Judge Sanders, who retired in 2006, was revered for his intellect and compassion.

"Barefoot was such a special person because he was comfortable with the powerful but cared about everyone," said Sidney A. Fitzwater, chief district judge in the Northern District of Texas. "On his way to his chambers to issue an important ruling, he would stop and ask the court security officer – whom he knew by name – about his mother's surgery.

"Barefoot will be sorely missed, and the void he has left will not soon be filled."

President John F. Kennedy appointed Judge Sanders as U.S. attorney for the Northern District of Texas in 1961. President Jimmy Carter elevated him to the federal bench in 1979.

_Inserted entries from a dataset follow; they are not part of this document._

/-- R236, R294 to R298, R300 to R305, R307 to R309: a Mitten instruction joins the list of its slice, behind at most three
others of its core, those of different cores in the order of issue (log entry 87); the oldest command runs, once the writes
before it are acknowledged, piece by piece (log entry 33), and completes with its token, for which its slice's port needs credit
(R220: log entry 13) and its list stands still (log entry 87). Of an MSEQ, SCRX reports the descriptor's VA, which is the
model's choice (log entry 101); so are that every command keeps the ways that it started with (log entry 105), that a lane which an MXPOSE does not write keeps the value
from before an error of its row (log entry 115), which row faddr
names where several fail (log entry 104), and which fault of an MSEQ with no Mitten way comes first (log entry 109). MXPOSE puts the low bits
of each element of memory into the rows of its lane, MXOUT writes the value of each lane, signed or unsigned, to memory, one
granule of the memory side a step; a range outside the array ends the gang with SCRX. A body of MSEQ writes every lane that is
not skipped with its operation, of the rows that its counters give, each read before any is written. A value written at a row of
a lane is read there. A scrub corrects single-bit errors, and a row that fails its parity under MXOUT or a scrub is counted and
ends its gang with ECCU (log entry 57). -/
def Obligations.MittenAndScrub : Prop :=
  let port := fun (x : Operand) (s : State) => match x with
    | .c _ => (s.outPort x.portNo.val).isSome
    | _ => true
  let one := fun (i : Hdr → Ops → Instr) (op : MOp) (maddr va cnt : Ops → State → Word) (p : Ops → Operand)
      (token : Ops → State → Word) (al : Ops → Nat) =>
    (∀ (h : Hdr) (o : Ops) (s : State) (g : Gang), s.ready h o = true → port (p o) s = true → (va o s).toNat % al o = 0 →
      s.gangAt s.me = some g →
      let q := g.quadSlice (maQuad (maddr o s))
      let c : MCmd := ⟨s.nextId, op, s.cur, s.me.fire.getD ⟨0, .normal, 0⟩, g.gid, s.me.pc, maddr o s, va o s, cnt o s, o.md,
        s.cmdPort (p o), token o s, s.openWrites, none, 0, false, []⟩
      (4 ≤ s.mittenOf s.cur ∨ s.portShut = true → exec (i h o) s = .next s) ∧
      (s.mittenOf s.cur < 4 → s.portShut = false → maQuad (maddr o s) < g.launch.w * g.launch.h → exec (i h o) s =
        .next (((({ s.raise g.gid 1 with nextId := s.nextId + 1 } : State).setSlice q
          { s.slice q with mcmds := (s.slice q).mcmds ++ [c] }).issued s.cur s.nextPc))) ∧
      (s.mittenOf s.cur < 4 → s.portShut = false → g.launch.w * g.launch.h ≤ maQuad (maddr o s) → exec (i h o) s =
        .next (((s.raise g.gid 1).fatal g.gid cSCRX s.me.pc (if op = .mseq then va o s else maddr o s) s.cur).issued
          s.cur s.nextPc))) ∧
    Traps i (fun o s => port (p o) s && (va o s).toNat % al o != 0) cALIGN va ∧
    ∀ (h : Hdr) (o : Ops) (s : State), s.clear h = true → port (p o) s = false →
      exec (i h o) s = .next (s.takeTrap s.cur cCHAN (BitVec.ofNat 64 (p o).portNo.val))
  let size := fun (w : Nat) => if w ≤ 8 then 1 else if w ≤ 16 then 2 else 4
  let wide := fun (o : Ops) => size (o.mod 0 5 + 1)
  one .mxpose .mxpose (fun o s => s.me.word o.o0 0) (fun o s => addOff (s.me.word o.o1 0) o.imm)
    (fun o s => s.me.word o.o2 0) (·.o3) (fun o s => s.me.word o.o4 0) wide ∧
  one .mxout .mxout (fun o s => s.me.word o.o1 0) (fun o s => addOff (s.me.word o.o0 0) o.imm)
    (fun o s => s.me.word o.o2 0) (·.o3) (fun o s => s.me.word o.o4 0) wide ∧
  one .mseq .mseq (fun o s => s.me.word o.o1 0) (fun o s => addOff (s.me.word o.o0 0) o.imm)
    (fun _ _ => 0) (·.o2) (fun o s => s.me.word o.o3 0) (fun _ => 64) ∧
  (∀ (s : State) (q : SliceId) (c : MCmd) (r : List MCmd), (s.slice q).mcmds = c :: r →
    (∀ g, s.gangOf c.gang = some g → c.ended = false → g.active = true → s.portOpen (slicePort q) = true →
      (∀ a ∈ c.after, s.access a = none) →
      let mit := if c.began = none then g.mitten (s.resvAt q) else c.ways
      let w := getBits c.md 0 5 + 1
      let runs := fun (t : State) (d : MCmd) =>
        let u := t.setSlice q { t.slice q with mcmds := d :: r }
        exec (.mittenCommandStart q) s = .next (if d.ended then u.stampIdle g.gid else u)
      (∀ t d, s.mittenRun g c q = .ok (t, d) → runs t d ∧ d.ways = mit) ∧
      (c.op ≠ .mseq → c.began = none →
        (mit = [] ∨ 1024 < maRow c.maddr + w ∨ 8192 * mit.length < maLane c.maddr + c.cnt.toNat) →
        exec (.mittenCommandStart q) s = .next ((s.setSlice q { s.slice q with mcmds := r }).fatal g.gid cSCRX c.ipc c.maddr
          c.core)) ∧
      (∀ row, c.op = .mxout → c.began = some 0 → c.cursor < c.cnt.toNat → c.va.toNat % size w = 0 →
        s.badRow q mit (maRow c.maddr) w = some row →
        exec (.mittenCommandStart q) s = .next ((s.setSlice q { s.slice q with
          mcmds := r, errors := (s.slice q).errors + 1 }).fatal g.gid cECCU c.ipc
          (BitVec.ofNat 64 (maQuad c.maddr + row * 2 ^ 16)) c.core)) ∧
      ∀ x, c.op = .mseq → c.began = some x → (seqDesc x).bad s q mit c.cursor = none →
        runs (s.setSlice q ((seqDesc x).body (s.slice q) mit c.cursor))
          { c with cursor := c.cursor + 1, ended := decide ((seqDesc x).bodies ≤ c.cursor + 1) }) ∧
    (c.ended = true → s.gone c.gang = false →
      let done := fun (t : State) => Host.Outcome.next
        ((t.setSlice q { t.slice q with mcmds := r }).lower c.gang 1)
      (c.port = none → exec (.mittenCommandComplete q) s = done s) ∧
      ∀ p, c.port = some p → exec (.mittenCommandComplete q) s =
        if s.portOpen (slicePort q) = true then (match s.sendToken c.gang p c.token with
          | some t => done t
          | none => .next s) else .next s)) ∧
  (∀ (s t : State) (g : Gang) (c d : MCmd) (q : SliceId), s.mittenRun g c q = .ok (t, d) → c.op ≠ .mseq →
    let mit := if c.began = none then g.mitten (s.resvAt q) else c.ways
    let w := getBits c.md 0 5 + 1
    let n := min (c.cnt.toNat - c.cursor) ((512 - (c.va.toNat + c.cursor * size w) % 512) / size w)
    let va := fun (j : Nat) => c.va + BitVec.ofNat 64 ((c.cursor + j) * size w)
    let lane := fun (j : Nat) => maLane c.maddr + (c.cursor + j)
    d = { c with began := some 0, cursor := c.cursor + n, ended := decide (c.cnt.toNat ≤ c.cursor + n), ways := mit } ∧
    ∃ st : Nat → State, st 0 = s ∧
      (c.op = .mxpose → (∀ j < n, ∃ u x, (st j).agentRead g c.core (va j).toNat (size w) = .ok (u, x) ∧
        st (j + 1) = u.setSlice q ((u.slice q).setLane mit (maRow c.maddr) (lane j) x w)) ∧
        t = if n = 0 then s else (st n).clearRows q mit (maRow c.maddr) w) ∧
      (c.op = .mxout → (∀ j < n,
        let y := ((st j).slice q).laneVal mit (maRow c.maddr) (lane j) w
        (st j).agentWrite g c.core (va j).toNat (size w)
          (wrapI (8 * size w) (if c.md.getLsbD 5 then signedOf w y else (y : Int))) = .ok (st (j + 1))) ∧ t = st n)) ∧
  (∀ (z : Slice) (mit : List Nat) (row lane x w : Nat), Memory.wf z.way = true → row + w ≤ 1024 → lane < 8192 * mit.length →
    (z.setLane mit row lane x w).laneVal mit row lane w = x % 2 ^ w) ∧
  (∀ (d : SeqDesc) (z : Slice) (mit : List Nat) (nl ra rb rc lane : Nat) (disp : Int),
    let la := (lane : Int) + disp
    let out := la < 0 ∨ (nl : Int) ≤ la
    let r := d.lane z mit nl ra rb rc disp lane
    (out → d.padOf = 2 → r = none) ∧
    (¬ (out ∧ d.padOf = 2) →
      let a := if out ∧ d.padOf = 0 then 0
        else asInt d.sa d.wa (z.laneVal mit ra (min (max la 0) (nl - 1)).toNat d.wa)
      let b := asInt d.sb d.wb (if d.bconst then d.bval % 2 ^ d.wb else z.laneVal mit rb lane d.wb)
      let c := asInt d.sacc d.wacc (z.laneVal mit rc lane d.wacc)
      let lo : Int := if d.sacc then -2 ^ (d.wacc - 1) else 0
      let hi : Int := if d.sacc then 2 ^ (d.wacc - 1) - 1 else 2 ^ d.wacc - 1
      let arith := fun (x : Int) => some (wrapI d.wacc (if d.sat then min (max x lo) hi else x))
      let p := BitVec.ofInt d.wacc a
      let q := BitVec.ofInt d.wacc b
      (d.op = 0 → r = arith (a + b)) ∧ (d.op = 1 → r = arith (a - b)) ∧ (d.op = 2 → r = arith (a * b)) ∧
      (d.op = 3 → r = arith (c + a * b)) ∧ (d.op = 4 → r = some (p &&& q).toNat) ∧ (d.op = 5 → r = some (p ||| q).toNat) ∧
      (d.op = 6 → r = some (p ^^^ q).toNat) ∧ (d.op = 7 → r = some (p &&& ~~~q).toNat) ∧
      (d.op = 8 → r = some (wrapI d.wacc (if b < a then 1 else 0))) ∧
      (d.op = 9 → r = some (wrapI d.wacc (if b ≠ 0 then a else c))))) ∧
  (∀ (x : BitVec 512) (z : Slice) (mit : List Nat) (n lane : Nat), Memory.wf z.way = true → mit.Nodup →
    lane < 8192 * mit.length →
    let d := seqDesc x
    let row := fun (f : Level → Int) (base : Int) => base + ((List.range 5).map fun k =>
      f (d.levels.getD k (seqLevel x 0)) * ((n / ((d.levels.take k).map (·.trip)).prod % (d.levels.getD k (seqLevel x 0)).trip : Nat) : Int)).sum
    let rc := (row (·.ca) d.accrow).toNat
    rc + d.wacc ≤ 1024 →
    (d.body z mit n).laneVal mit rc lane d.wacc = (d.lane z mit (8192 * mit.length) (row (·.aa) d.arow).toNat
      (row (·.ba) d.brow).toNat rc (row Level.step d.aoff) lane).getD (z.laneVal mit rc lane d.wacc)) ∧
  (∀ (s : State) (q : SliceId), (∀ u ∈ s.upsets, u.hard = false) →
    exec (.sliceScrub q) s = .next (s.correct (some q) ((s.upsets.map (·.site)).filter (s.scrubs q)))) ∧
  ∀ (s : State) (q : SliceId),
    (s.holder q = none → exec (.mittenScrub q) s = .next s) ∧
    ∀ g row, s.holder q = some g → s.badRow q (g.mitten (s.resvAt q)) 0 1024 = some row →
      exec (.mittenScrub q) s = .next ((s.setSlice q { s.slice q with errors := (s.slice q).errors + 1 }).doom g.gid
        ⟨stFault, cECCU, 0, BitVec.ofNat 64 ((q.val / 16 - g.qy) * g.launch.w + (q.val % 16 - g.qx) + row * 2 ^ 16), 0, 0, 0⟩)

Judge Sanders graduated from North Dallas High School in 1942 and went on to serve as a lieutenant in the US. Naval Reserve until 1946. He received his law degree from the University of Texas in 1950 and served three terms in the Texas Legislature. He married Jan Scurlock, who survives him, in 1952.

He is best known for overseeing a desegregation plan for the Dallas Independent School District from the 1980s until 2003.

Former Dallas Mayor Ron Kirk said Judge Sanders changed Dallas for the better and forever.

"I don't mean he was an activist in the sense that he did something he shouldn't have done," said Mr. Kirk. "He enforced the law. He made the city of Dallas stand up to the promise of America – education for all of its children and all of its people. I don't know that you can ask a judge to do any more than that."

Dallas lawyer Adelfa Callejo said Judge Sanders' courage showed through in his rulings.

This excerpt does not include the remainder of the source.